Согласно мифам, в греческом войске под Троей вторым по силе и мужеству после Ахилла был могучий герой Аякс. Когда Ахилл погиб, был объявлен конкурс на то, кому достанутся его великолепные доспехи. Аякс не без основания претендовал на них. Но хитроумный Одиссей, убедив своим красноречием главу «жюри» – верховного главнокомандующего Агамемнона, – сумел «обойти» Аякса и получить этот приз. Разгневанный Аякс пылал жаждой мщения. Он решил ночью убить и Одиссея, и Агамемнона, и других вождей греков. Но боги наслали на него безумие, и вместо врагов он перебил стадо овец. Утром, придя в себя и увидев, что он натворил, Аякс покончил самоубийством. Его терзали отнюдь не угрызения совести за то, что он хотел убить людей, причем своих же соратников. Совсем наоборот: он сгорал от страшного стыда именно от того, что не сделал этого, от того, что совершил промашку и опозорился. Аякс буквально опустошен, жизнь стала ему не мила. Он горестно восклицает (цитируем по трагедии Софокла «Аякс»):

 

Увы!

Ночь, что дня милей, мрак, что солнца свет

Для меня затмил!

Я к вам, я к вам всей душой стремлюсь!

Да, к вам. Не в силах я

Видеть богов, видеть людей:

Ни радости, ни пользы нет

В моем для ближних взоре.

Дева сильная, Зевса дочь меня

В смерть позором гонит.

О, куда бежать? Где приют найти,

Если родовая рухнула слава?..

Что ж дальше будет? Явно ненавистен

Я стал богам; всё войско мне враждебно,

Враждебна Троя и земля кругом…

С каким лицом пред очи я предстану

Родителя, без славы, без наград,

Которых он венец стяжал великий?

Невыносима эта мысль…

Нет, нет, не то. Исход найти я должен.

Пусть твердо знает старый мой отец,

Что не трусливого родил он сына.

Не стыдно ли желать продленья жизни,

Когда просвета в горе не видать?..

Прекрасно жить, иль умереть прекрасно —

Вот благородства путь. Я всё сказал[79].

 

 

* * *

 

Итак, агональный дух всячески способствовал культурному творчеству. Первый расцвет индивидуалистического принципа в Греции пришелся на архаический период. И характерно, что именно тогда свершилось, например, одно из важнейших событий в истории античной и мировой литературы: на смену эпосу, жанру в известной мере «безличному», без выраженного авторского начала, пришла лирика. А ведь лирическая поэзия как раз в высшей степени личностна, допускает и поощряет проявление индивидуальных чувств, эмоций, устремлений.

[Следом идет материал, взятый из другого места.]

/-- What an operation run in state `s` can leave: a refusal, which only answers, or the operation's work. -/
inductive Effect (s : State) : Instr → State → Prop where
  | refused {i : Instr} {st : Status} : (st, 0) ∈ responses i →
      st ∉ [Status.ok, .noProgress, .ioError] → Effect s i (respond s st [])
  | init : Effect s .init (respond { s with fb := fbZero } .ok [])
  | clear : Effect s .clear (respond { s with session := none, fb := fbZero } .ok [])
  | setpx (x y v : Byte) : Effect s (.setpx x y v)
      (respond { s with fb := fbWrite s.fb x.toNat y.toNat (lit v) } .ok [])
  | meas (f ch : Byte) : Effect s (.meas f ch)
      (respond s .ok (extentBytes (measureGlyph (fontAt s.cfg f) ch)))
  | dchr (f ch x y : Byte) : Effect s (.dchr f ch x y)
      (respond { s with fb := drawColumns (fontAt s.cfg f) ch x.toNat y.toNat s.fb } .ok
        [resultByte (measureGlyph (fontAt s.cfg f) ch).visibleWidth])
  | dstr (f x y wrap : Byte) (str : List Byte) : Effect s (.dstr f x y wrap str)
      (respond { s with fb := (dstrDrawn s.cfg f x y wrap str s.fb).grid } .ok
        [resultByte (dstrDrawn s.cfg f x y wrap str s.fb).count])
  | dstrFault {f x y wrap : Byte} {str : List Byte} : str.length ≤ s.cfg.maxTextLen →
      f.toNat < nfonts s.cfg → (dstrDrawn s.cfg f x y wrap str s.fb).noProgress = true →
      Effect s (.dstr f x y wrap str)
        (takeFault { s with fb := (dstrDrawn s.cfg f x y wrap str s.fb).grid }
          (dstrDrawn s.cfg f x y wrap str s.fb).count)
  | dbmp (w h x y inv : Byte) (data : List Byte) : Effect s (.dbmp w h x y inv data)
      (respond { s with fb := blit w.toNat h.toNat x.toNat y.toNat (lit inv) data s.fb } .ok [])
  | scrl {f x y : Byte} {ivl : Word16} {cb : Byte} {str : List Byte} :
      str.length ≤ s.cfg.maxTextLen → f.toNat < nfonts s.cfg → s.session = none →
      Effect s (.scrl f x y ivl cb str)
        (respond { s with session := some (newSession f x y ivl cb str) } .ok [])
  | tick {ses : Session} : s.session = some ses → Effect s .tick (respond (tickSession s ses) .ok [])
  | enc : Effect s .enc (respondFrames (storeFrames s s.fb))
  | encf (d : List Byte) : Effect s (.encf d) (respondFrames (storeFrames s (flatGrid d)))
  | sendShortTop : s.frValid = true → sinkCount s 32 < 32 → Effect s .send { s with
      txLog := s.txLog ++ s.txf0.toList.take (sinkCount s 32), respLog := s.respLog ++ [0x03, 0]
      sinkAnswers := (sinkAnswered s).sinkAnswers, drawn := (sinkAnswered s).drawn }
  | sendShortBottom : s.frValid = true → sinkCount s 32 = 32 → sinkCount (sinkAnswered s) 32 < 32 →
      Effect s .send { s with
        txLog := s.txLog ++ s.txf0.toList ++ s.txf1.toList.take (sinkCount (sinkAnswered s) 32)
        respLog := s.respLog ++ [0x03, 1]
        sinkAnswers := (sinkAnswered (sinkAnswered s)).sinkAnswers
        drawn := (sinkAnswered (sinkAnswered s)).drawn }
  | sendBoth : s.frValid = true → sinkCount s 32 = 32 → sinkCount (sinkAnswered s) 32 = 32 →
      Effect s .send { s with
        txLog := s.txLog ++ s.txf0.toList ++ s.txf1.toList, respLog := s.respLog ++ [0x00]
        sinkAnswers := (sinkAnswered (sinkAnswered s)).sinkAnswers
        drawn := (sinkAnswered (sinkAnswered s)).drawn }

theorem exec_eq_next_effect (i : Instr) (s : State) : ∃ t, exec i s = .next t ∧ Effect s i t := by
  cases i
  case init => exact ⟨_, rfl, .init⟩
  case clear => exact ⟨_, rfl, .clear⟩
  case setpx x y v =>
    by_cases hout : 28 ≤ x.toNat ∨ 14 ≤ y.toNat
    · exact ⟨_, exec_setpx_of_out hout, .refused (by simp [responses]) (by decide)⟩
    · exact ⟨_, exec_setpx_of_in (by omega) (by omega), .setpx x y v⟩
  case meas f ch =>
    by_cases hfont : f.toNat < nfonts s.cfg
    · exact ⟨_, exec_meas_of_font hfont, .meas f ch⟩
    · exact ⟨_, exec_meas_of_badFont (by omega), .refused (by simp [responses]) (by decide)⟩
  case dchr f ch x y =>
    by_cases hfont : f.toNat < nfonts s.cfg
    · cases hfit : fits (fontAt s.cfg f) x.toNat ch with
      | true => exact ⟨_, exec_dchr_of_fits hfont hfit, .dchr f ch x y⟩
      | false => exact ⟨_, exec_dchr_of_misfit hfont hfit, .refused (by simp [responses]) (by decide)⟩
    · exact ⟨_, exec_dchr_of_badFont (by omega), .refused (by simp [responses]) (by decide)⟩
  case dstr f x y wrap str =>
    by_cases hlen : str.length ≤ s.cfg.maxTextLen
    · by_cases hfont : f.toNat < nfonts s.cfg
      · cases hd : (dstrDrawn s.cfg f x y wrap str s.fb).noProgress with
        | false => exact ⟨_, exec_dstr_of_drawn hlen hfont hd, .dstr f x y wrap str⟩
        | true => exact ⟨_, exec_dstr_of_noProgress hlen hfont hd, .dstrFault hlen hfont hd⟩
      · exact ⟨_, exec_dstr_of_badFont hlen (by omega), .refused (by simp [responses]) (by decide)⟩
    · exact ⟨_, exec_dstr_of_long (by omega), .refused (by simp [responses]) (by decide)⟩
  case dbmp w h x y inv data => exact ⟨_, rfl, .dbmp w h x y inv data⟩
  case scrl f x y ivl cb str =>
    by_cases hlen : str.length ≤ s.cfg.maxTextLen
    · by_cases hfont : f.toNat < nfonts s.cfg
      · cases hses : s.session with
        | none => exact ⟨_, exec_scrl_of_idle hlen hfont hses, .scrl hlen hfont hses⟩
        | some ses =>
          exact ⟨_, exec_scrl_of_running hlen hfont hses, .refused (by simp [responses]) (by decide)⟩
      · exact ⟨_, exec_scrl_of_badFont hlen (by omega), .refused (by simp [responses]) (by decide)⟩
    · exact ⟨_, exec_scrl_of_long (by omega), .refused (by simp [responses]) (by decide)⟩
  case tick =>
    cases hses : s.session with
    | none => exact ⟨_, exec_tick_of_idle hses, .refused (by simp [responses]) (by decide)⟩
    | some ses => exact ⟨_, exec_tick_of_session hses, .tick hses⟩
  case enc => exact ⟨_, rfl, .enc⟩
  case encf d => exact ⟨_, rfl, .encf d⟩
  case send =>
    cases hfr : s.frValid with
    | false => exact ⟨_, exec_send_of_noFrame hfr, .refused (by simp [responses]) (by decide)⟩
    | true =>
      refine ⟨_, exec_send_of_frames hfr, ?_⟩
      obtain ⟨htop, h⟩ | ⟨htop, hbottom, h⟩ | ⟨htop, hbottom, h⟩ := sendFrames_cases s
      · rw [h]; exact .sendShortTop hfr htop
      · rw [h]; exact .sendShortBottom hfr htop hbottom
      · rw [h]; exact .sendBoth hfr htop hbottom
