/-- An eave that has not been commissioned (Table 13-11). -/
def Eave.reset : Eave :=
  { st := .off, prior := .off, ca := false, cb := false, caRx := false, cbRx := false, sideband := false, radix := 0,
    ctlLost := 0, ctlDown := 0, map := .none, mapAllot := 0, laneUp := 0, matched := 0, quiesced := 0,
    bind := List.replicate 32 255, level := List.replicate 38 (-128), averages := [], recover := [], arms := [],
    badSpare := 0, offLaser := [], miswired := false, offsets := [], tempPhot := 0, outOfRange := false, swaps := 0, fails := 0,
    relocks := 0, resent := 0, downs := 0, commEpoch := 0, linksDown := false, draining := false, pendingMap := .none, fadeWait := [], pendingDown := .none }

/-- A memory channel that trained at the manufacture record's rate (log entry 3), with its 34,952 spares (R374). -/
def MemChan.reset : MemChan :=
  { rate := 0, selfRefresh := false, retraining := false, remap := [], sparesUsed := 0, failedPages := [],
    correctedInPass := [], retiring := [], windows := [], pass := 0, scrubbed := [], cache := [] }

/-- Memory after the zero fill of R379. -/
def Memory.reset : Memory :=
  { bytes := [], poison := [], chans := [], corrected := 0, uncorrected := 0, refreshDouble := 0, latent := [], waiting := [] }

/-- Rails, pins, clocks and governors as a power-up begins: standby good, the main rail not yet (log entry 3). -/
def Power.reset : Power :=
  { standby := true, main := false, resetLow := false, stbyOk := false, pwrGood := false, overtemp := false,
    cap := 3600, capNow := 3600, ceiling := 900, inputW := 0, averageW := 0, vin12mV := 12000, energy := 0, overCount := 0,
    underCount := 0, currentStretch := false, eventWindow := false, eventLimited := false, limited := false,
    tripped := false, pll := Vector.replicate 16 .off, net := Vector.replicate 16 .off,
    netTimer := Vector.replicate 16 0,
    feed := Vector.replicate 4 .off, paced := 0, held := 0, hot := [], copper := Vector.replicate 5 .off,
    ports := Vector.replicate 2 .off, admitQueue := [], inPhase := [],
    halfInrush := false }

/-- An erased flash slot. -/
def Slot.blank : Slot := { bytes := [], erased := true, moduleSection := .none, cut := false }

/-- A copy of the journal with no record. -/
def JCopy.blank : JCopy := { area := [], second := false, recs := [], torn := [] }

/-- Boot at the start of a power-up: BOOTSTEP 0, budgets at shipment (Table 17-1), slot A chosen (R455). -/
def Boot.reset : Boot :=
  { step := 0, ended := false, halted := false, degraded := false, detail := 0, altered := 0, restarts := 0,
    released := false, failures := [], gradeB := false, primaryFused := false, debugLeft := 1, debugLocked := false, keyLeft := 3,
    primaryLeft := 8, rollbackLeft := 64, repairLeft := 16, rollbackPending := 0, keySlot := 0,
    keyHashes := [], slotA := { Slot.blank with erased := false, moduleSection := .some 0 }, slotB := Slot.blank,
    golden := { Slot.blank with erased := false, moduleSection := .some 2 }, chosen := 0, inUse := 0,
    trial := .none, lastReleased := 0, meas := List.replicate 6 0, journal := [], copyA := JCopy.blank, copyB := JCopy.blank,
    journalSeq := 0, priorSeq := 0, compacted := 0, unfused := [], fusedMap := [], sigFailWindow := false, fallbackDue := false,
    fallback := false }

/-- THE STATE AFTER RESET: a power-up begins with the standby rail good; no command is waiting. Every field has the
value the spec states for reset or the value log entries 1 to 3 name. -/
def State.reset : State :=
  { pending := [], free := 0, ticks := 0, epoch := 0, tcweight := 0x00110808,
    port0 := Port.reset true, port1 := Port.reset false, sideband := .none, sidebandBusy := false,
    lodge := { nextId := 1, waiting := [], ops := [], watches := [], ownerTag := 0, silentWin := [] },
    sheaves := [], allots := [], modColls := [], mem := Memory.reset, fabric := Fabric.reset,
    eaves := Vector.replicate 8 Eave.reset, pow := Power.reset, boot := Boot.reset }

end Sys2Proof.Machine
end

Авторов эпических поэм Гомера и Гесиода сменила появившаяся за короткий промежуток времени целая плеяда выдающихся творцов лирических стихов: Архилох и Солон, Феогнид и Тиртей, Алкей и Сапфо (первая женщина-поэтесса), Алкман и Анакреонт, Симонид и Пиндар… Имена некоторых из этих поэтов ныне, увы, известны далеко не каждому, даже образованному человеку. Дело в том, что, к сожалению, наследие большинства из них довольно плохо сохранилось и часто сводится к набору разрозненных фрагментов, дошедших в цитатах более поздних писателей или открытых уже в наше время на свитках папируса.

А между тем все перечисленные имена принадлежат, без преувеличения, великим представителям античной литературы. И к тому же новаторам, смело делавшим замечательные открытия в области стихосложения. Почти все они принадлежали по происхождению к знатной аристократии, и, что интересно, многие из них не ограничивались работой на литературном поприще, были людьми деятельными, с широким кругом интересов и занятий. Афинянин Солон – законодатель, мудрец, путешественник; Архилох – воин-наемник, ведший полную трудностей и лишений жизнь – от похода к походу, от сражения к сражению; Алкей – активный участник политической борьбы на родном острове Лесбос, член одной из соперничающих за власть группировок (гетерий), подбодрявший сотоварищей «песнями гражданской смуты», как он сам назвал сборник своих стихов…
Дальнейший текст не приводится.